◆ **ACTIVITY**: The answer must be a single number: the count of lines in these records that hold "nothingMet".

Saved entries
-- ==== Sys2Proof/Machine/Detect.lean ====
section
/-!
DEFINITION. What the memory hierarchy does while an instruction reads: Data Caches, miss registers and transfer tags, and
the answers to what the detection hardware finds (11_memory_hierarchy.md R289, R290, R296 to R308; 16 R440, R444).
-/

namespace Sys2Proof.Machine

/-! Data Caches (R296). -/

/-- One node of a replacement tree is set to `b`. -/
def plruSet (t : Nat) (x : Nat × Nat) : Nat := t - 2 ^ x.1 * (t / 2 ^ x.1 % 2) + 2 ^ x.1 * x.2

/-- An access to one of 2^lv ways makes each node on its path point away from it: pseudo-LRU as a binary tree, the nodes of
depth d at bits 2^d - 1 onward (log entry 115). -/
def plruTouch (lv t way : Nat) : Nat :=
  ((List.range lv).map fun d => (2 ^ d - 1 + way / 2 ^ (lv - d), 1 - way / 2 ^ (lv - 1 - d) % 2)).foldl plruSet t

/-- The way that the tree points to. -/
def plruVictim (lv t : Nat) : Nat :=
  (List.range lv).foldl (fun p d => 2 * p + t / 2 ^ (2 ^ d - 1 + p) % 2) 0

namespace Core

/-- The set of a block: address bits 14 to 8. -/
def setOf (block : Nat) : Nat := block % 128

/-- The line of a set's way. -/
def line (c : Core) (set way : Nat) : Option Nat := SMap.get none c.dcache (8 * set + way)

/-- The way that holds a block. -/
def wayOf (c : Core) (block : Nat) : Option Nat := (List.range 8).find? fun k => c.line (setOf block) k == some block

/-- A way of a block's set is used. -/
def useWay (c : Core) (block way : Nat) : Core :=
  { c with plru := SMap.set 0 c.plru (setOf block) (plruTouch 3 (SMap.get 0 c.plru (setOf block)) way) }

/-- A block fills a line: a way that holds none, or else the one the replacement bits choose. -/
def fill (c : Core) (block : Nat) : Core :=
  let set := setOf block
  let way := ((List.range 8).find? fun k => (c.line set k).isNone).getD (plruVictim 3 (SMap.get 0 c.plru set))
  ({ c with dcache := SMap.set none c.dcache (8 * set + way) (some block) } : Core).useWay block way

/-- An engine reads a block through the Data Cache; a miss allocates a line unless the reader is the Gather Engine (R296,
R300). -/
def readBlock (alloc : Bool) (c : Core) (block : Nat) : Core :=
  match c.wayOf block with
  | some way => c.useWay block way
  | none => if alloc then c.fill block else c

end Core

/-- Blocks of the HBM of a core's own die. -/
def ownHbm (core : Nat) (bs : List Nat) : List Nat :=
  bs.filter fun b => decide (256 * b < hbmEnd) && 256 * b / dieHbm == dieOfCore core

namespace State

/-- The reads of an instruction go through its core's Data Cache; those of the Move Engine do not (R296, R299). -/
def cacheReads (s : State) (core eng : Nat) (bs : List Nat) : State :=
  if eng = 5 ∨ ownHbm core bs = [] then s
  else s.modCore core fun c => (ownHbm core bs).foldl (Core.readBlock (decide (eng ≤ 3))) c

/-! Miss registers and transfer tags (R289, R290). -/

/-- Segments and frames that the flights of an engine wait for, each under a transfer tag; a SETF or an ADDF moves no segment,
and its frame takes none (R289). -/
def tagsWanted (s : State) (core eng : Nat) : Nat :=
  (((SMap.get EngQ.reset (s.core core).q eng).flight.filter fun f => decide (0x10 ≤ TW.opcode f.word)).map fun f =>
    f.segs.length + f.waits.length).sum

/-- Transfer tags that the Gather Engine and the Move Engine hold: 64 in all, and while one engine waits for a tag at most 48 of
the other, once what it held beyond them has been answered (R289). A Gather Engine's instruction runs in one step, so its rows'
tags are free again when it ends (log entry 116). -/
def tagsHeld (s : State) (core : Nat) : Nat × Nat := (0, min (s.tagsWanted core 5) ((s.core core).gthWait.getD 64))

/-- Transfer tags that an instruction asks for: one for each 4 KiB of a row of a Gather Engine's instruction, and of a
transfer (R289, R300). -/
def tagsAsked (s : State) (core : Nat) (w : TWord) : Nat :=
  let d := fun hi => s.desc core (bits w hi (hi - 7))
  let op := TW.opcode w
  if op = 0x80 then Tile.rows (d 84) * ceilDiv (Tile.lineBytes (d 76)) 4096
  else if op = 0x82 then bits w 36 21
  else if op = 0x83 then Tile.rows (d 84) * ceilDiv (Tile.lineBytes (d 84)) 4096
  else if op = 0x90 ∨ op = 0x91 ∨ op = 0x96 ∨ op = 0x97 then (cutRanges 4096 (Tile.exact (d 84))).length
  else 0

/-- Blocks whose reads take miss registers: Data Cache misses, and reads of Cluster Memory, which no cache holds (R289). One that a
register already tracks joins it. -/
def missAsked (s : State) (core : Nat) (reads : List Nat) : List Nat :=
  (reads.filter fun b =>
    ((ownHbm core [b] != [] && ((s.core core).wayOf b).isNone)
      || (decide (cmemBase (clOfCore core) ≤ 256 * b) && decide (256 * b < cmemBase (clOfCore core) + cmemSize)))
    && !((s.core core).miss.any fun x => x.1 == b)).eraseDups

/-- Does an instruction find no free miss register or transfer tag (R290)? -/
def tagsShort (s : State) (core eng : Nat) (w : TWord) (reads : List Nat) : Bool :=
  if 4 ≤ eng then
    let h := s.tagsHeld core
    decide (64 - h.1 - h.2 < s.tagsAsked core w)
  else
    decide (64 - (s.core core).miss.length < (s.missAsked core reads).length)

/-- The head of a queue finds no transfer tag, or no miss register, free at all: it stalls until one frees (R290). The Move Engine's
segments wait one by one after issue. -/
def tagsOut (s : State) (core eng : Nat) (w : TWord) : Bool :=
  if eng = 5 then false
  else if eng = 4 then decide (0 < s.tagsAsked core w) && decide (64 ≤ (s.tagsHeld core).2)
  else decide (64 ≤ (s.core core).miss.length)
    && decide (s.missAsked core (blocksOf (((s.usedIns core w).map (s.desc core)).flatMap fun d =>
      if Tile.space d ≤ 2 then Tile.physRanges core d else [])) ≠ [])

/-- A queue's head stalls for want of a tag or miss register for some cycles; while the Gather Engine waits, the Move Engine takes
no tag beyond 48 (R289, R290). -/
def tagWait (s : State) (core eng cycles : Nat) : State :=
  let s := s.countSat .XFR_TAG_HOLD core cycles
  if eng = 4 then s.modCore core fun c => { c with gthWait := some (c.gthWait.getD 64) } else s

/-- A transfer tag of the Move Engine has its response: the tag goes to the Gather Engine where that waits (R289). -/
def tagFreed (s : State) (core eng : Nat) : State :=
  if eng = 5 then s.modCore core fun c => { c with gthWait := c.gthWait.map fun k => max 48 (k - 1) } else s

/-- Cycles in which an engine stalled for want of a miss register or tag (R290). -/
def tagStall (s : State) (core eng : Nat) (w : TWord) (reads : List Nat) (cycles : Nat) : State :=
  if s.tagsShort core eng w reads then s.countSat .XFR_TAG_HOLD core cycles else s

/-! Recomputation (R307, R444). -/

/-- The newest logged instruction that wrote a block: core, engine and entry. -/
def producerOf (s : State) (block : Nat) : Option (Nat × Nat × LogEntry) :=
  (s.cores.flatMap fun c => c.2.q.flatMap fun q => (q.2.log.filter fun e => e.done && e.blocksOut.contains block).map
    fun e => (c.1, q.1, e)).foldl (fun best x => match best with
      | none => some x
      | some y => if y.2.2.order < x.2.2.order then some x else some y) none

/-- A block is written again by a recomputation: Data Caches, Source Watch and the Snapshot Engine see the write, Replay Logs do
not (R297, R302, R432, R442). The bytes are those that stand: the inputs of a logged entry are intact, so its re-execution
gives what it gave (R442, R444; log entry 156). -/
def rewriteBlock (s : State) (block : Nat) : State :=
  let f := s.firstTouch (s.mem.wrN (256 * block) (s.mem.rdN (256 * block) 256)) [(256 * block, 256)]
  { f.1 with mem := f.2.1, cores := SMap.mapVals Core.reset (fun _ c => watchWrite [block] (cacheWrite [block] c)) f.1.cores }

/-- A failing word is written again by its producer: the replay's effects beyond the failing block are none (R308, R444). -/
def recompute (s : State) (block : Nat) : State × Bool :=
  match s.producerOf block with
  | none => (s, false)
  | some (core, _, e) =>
    if e.noReplay then
      ((s.setFlag .RES_LOG_STATUS 0 30).modPart (s.partOf (clOfCore core)) fun x => { x with restoreDue := true }, false)
    else (((s.rewriteBlock block).countSat .RES_RECOMP_COUNT 0 1).post (dieOfCore core) .detectedRecomputed
      (BitVec.ofNat 32 (256 * block)) 0, true)

/-! Detections (R307, R308). -/

/-- A detection that a re-read, a resend or a refetch answers goes to Telltale (R423). -/
def detected (s : State) (core : Nat) : State := s.post (dieOfCore core) .detectedRecomputed (BitVec.ofNat 32 core) 0

/-- A detection that only a restore answers: the address is recorded and posted (R307, R308). -/
def restoreFor (s : State) (core a : Nat) : State :=
  (s.memPersistent a).modPart (s.partOf (clOfCore core)) fun p => { p with restoreDue := true }

/-- A parity error of a core's Scratchpad or Data Cache counts (R311). -/
def parityMet (s : State) (core : Nat) : State := (s.countSat .XFR_PARITY_COUNT core 1).setFlag .XFR_STATUS core 30

/-- A failing word is written again by its logged producer, or a restore is due. The flag says that the data are good. -/
def rewriteOr (s : State) (core a : Nat) : State × Bool :=
  let r := s.recompute (a / 256)
  if r.2 then r else (r.1.restoreFor core a, false)

/-- Device CRC mismatches of one block, re-reads included: each counts; after both re-reads its producer writes it
again, or the address is persistent and a restore is due (R307, R308, R310). -/
def crcFailures (s : State) (core block fails : Nat) : State × Bool :=
  if fails = 0 then (s, true)
  else
    let k := (s.stackOf (256 * block)).1
    let s := (s.countSat .MEM_CRC_COUNT k fails).setFlag .MEM_STATUS k 31
    if fails ≤ 2 then (s.post (dieOfCore core) .detectedRecomputed (BitVec.ofNat 32 (256 * block)) 0, true)
    else s.rewriteOr core (256 * block)

/-- A transfer segment whose CRC-32C failed in some of its four sendings (R307). -/
def segmentFailures (s : State) (core addr fails : Nat) : State × Bool :=
  if fails = 0 then (s, true)
  else
    let s := s.setFlag .XFR_STATUS core 29
    if fails ≤ 3 then (s.detected core, true) else (s.restoreFor core addr, false)

/-- Does an address lie in a Replay Log (R307)? -/
def inLog (s : State) (a : Nat) : Bool :=
  (List.range 32).any fun c =>
    let lo := cmemBase c + s.fld .RES_LOG_CTRL 0 11 0 * 4096
    decide (lo ≤ a) && decide (a < lo + 48 * 2 ^ s.fld .RES_LOG_CTRL 0 19 16 * 64)

/-- The armed Source Watch range, of whichever core, whose destination holds an address: core, number and range (R307). -/
def rangeOver (s : State) (a : Nat) : Option (Nat × Nat × WRange) :=
  (s.cores.flatMap fun c => (c.2.watch.filter fun x => x.2.armed && (Tile.physRanges c.1 x.2.dst).any fun r =>
    rangesMeet r.1 r.2 a 1).map fun x => (c.1, x)).head?

/-- The core whose Scratchpad holds an address of the device map. -/
def spadOwner (a : Nat) : Option Nat := (List.range 256).find? fun k => decide (spadBase k ≤ a) && decide (a < spadBase k + spadSize)

/-- A range is copied again from its source (R303). -/
def copyRange (s : State) (core : Nat) (r : WRange) : State :=
  (s.commitMem (copyTile s.mem s.mem core r.src r.dst)
    ((Tile.exact r.dst).map fun x => (phys core (Tile.space r.dst) x.1, x.2))).1

/-- A refetch begins for some ranges of a core: it counts once, each range has seen no write and takes its part in it, and a
binding's sixteenth refetch in a row is reported (R303). -/
def refetchRanges (s : State) (core : Nat) (due : List (Nat × WRange)) : State :=
  if due = [] then s
  else
    due.foldl (fun s x =>
      let r : WRange := { x.2 with seen := false, busy := true, refetches := x.2.refetches + 1 }
      let s := s.modCore core fun c => { c with watch := SMap.set WRange.reset c.watch x.1 r }
      if x.2.refetches = 15 then (s.setFlag .XFR_STATUS core 28).post (dieOfCore core) .prefetchLivelock (BitVec.ofNat 32 core)
        (BitVec.ofNat 32 x.1) else s)
      ((s.countSat .XFR_STALE_COUNT core 1).setFlag .XFR_STATUS core 31)

/-- A word of a Scratchpad or of Cluster Memory, its own core's or one that its reader sees by a window, failed its parity: a range is refetched, the word's producer writes it again,
or a restore is due (R307). -/
def sramParity (s : State) (core a : Nat) : State × Bool :=
  let s := match spadOwner a with
    | some k => s.parityMet k
    | none => s
  if s.inLog a then (s.restoreFor core a, false)
  else match s.rangeOver a with
    | some (k, x) =>
      let t := (s.refetchRanges k [x]).copyRange k x.2
      let calm := fun (i : Nat) (r : WRange) => if i = x.1 then { r with busy := false } else r
      ((t.modCore k fun c => { c with watch := SMap.mapVals WRange.reset calm c.watch }).detected core, true)
    | none => s.rewriteOr core a

/-- What the device does about a detection; the flag says that good data came in the end (R307, R308). -/
def answerOne (s : State) (core : Nat) : Detection → State × Bool
  | .cacheParity b => (((s.parityMet core).modCore core fun c => { c with dcache := c.dcache.filter fun x => x.2 != some b }).detected
      core, true)
  | .sramParity a => s.sramParity core a
  | .segment a fails => s.segmentFailures core a fails
  | .device b fails => s.crcFailures core b fails
  | .furl none => (s.detected core, true)
  | .furl (some a) => s.rewriteOr core a

/-- A detection that had no failure in it. -/
def nothingMet : Detection → Bool
  | .segment _ fails => fails == 0
  | .device _ fails => fails == 0
  | _ => false

/-- Answer the detections that an instruction meets: the state, its statuses, and whether every datum is good. -/
def answerAll (s : State) (core : Nat) : List Detection → State × List Status × Bool
  | [] => (s, [], true)
  | x :: xs =>
    let r := s.answerOne core x
    let t := r.1.answerAll core xs
    (t.1, (if nothingMet x then [] else if r.2 then [.recomputed] else [.restored]) ++ t.2.1, r.2 && t.2.2)

end State

/-- Opcodes whose instructions read data, and may complete with a detected-error status (R225). -/
def readsData (op : Nat) : Bool := decide (0x10 ≤ op) && op != 0x68 && op != 0x94

/-- A status that R225 lists for an opcode: collectives do not list `DETECTED_ERROR_RESTORED`. -/
def statusListed (op : Nat) (st : Status) : Bool := !((op == 0x98 || op == 0x99) && st == .restored)

/-- Opcodes for which R225 lists `STALE`: array, Vector, Convert and Gather Engine instructions, VMODE apart. -/
def staleListed (op : Nat) : Bool := decide (0x10 ≤ op) && decide (op < 0x90) && op != 0x68

/-- The statuses of a KVAPPEND, for which R225 lists neither `PEER_LOST` nor `TIMEOUT`: rows that a peer does not deliver end it with
FAULT_ADDRESS (log entry 155). -/
def listedMet (op : Nat) (met : List Status) : List Status :=
  if op = 0x94 then met.map fun st => if st = .peerLost ∨ st = .timeout then .faultAddress else st else met

end Sys2Proof.Machine
end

◆ **YOUR RESPONSE**: 2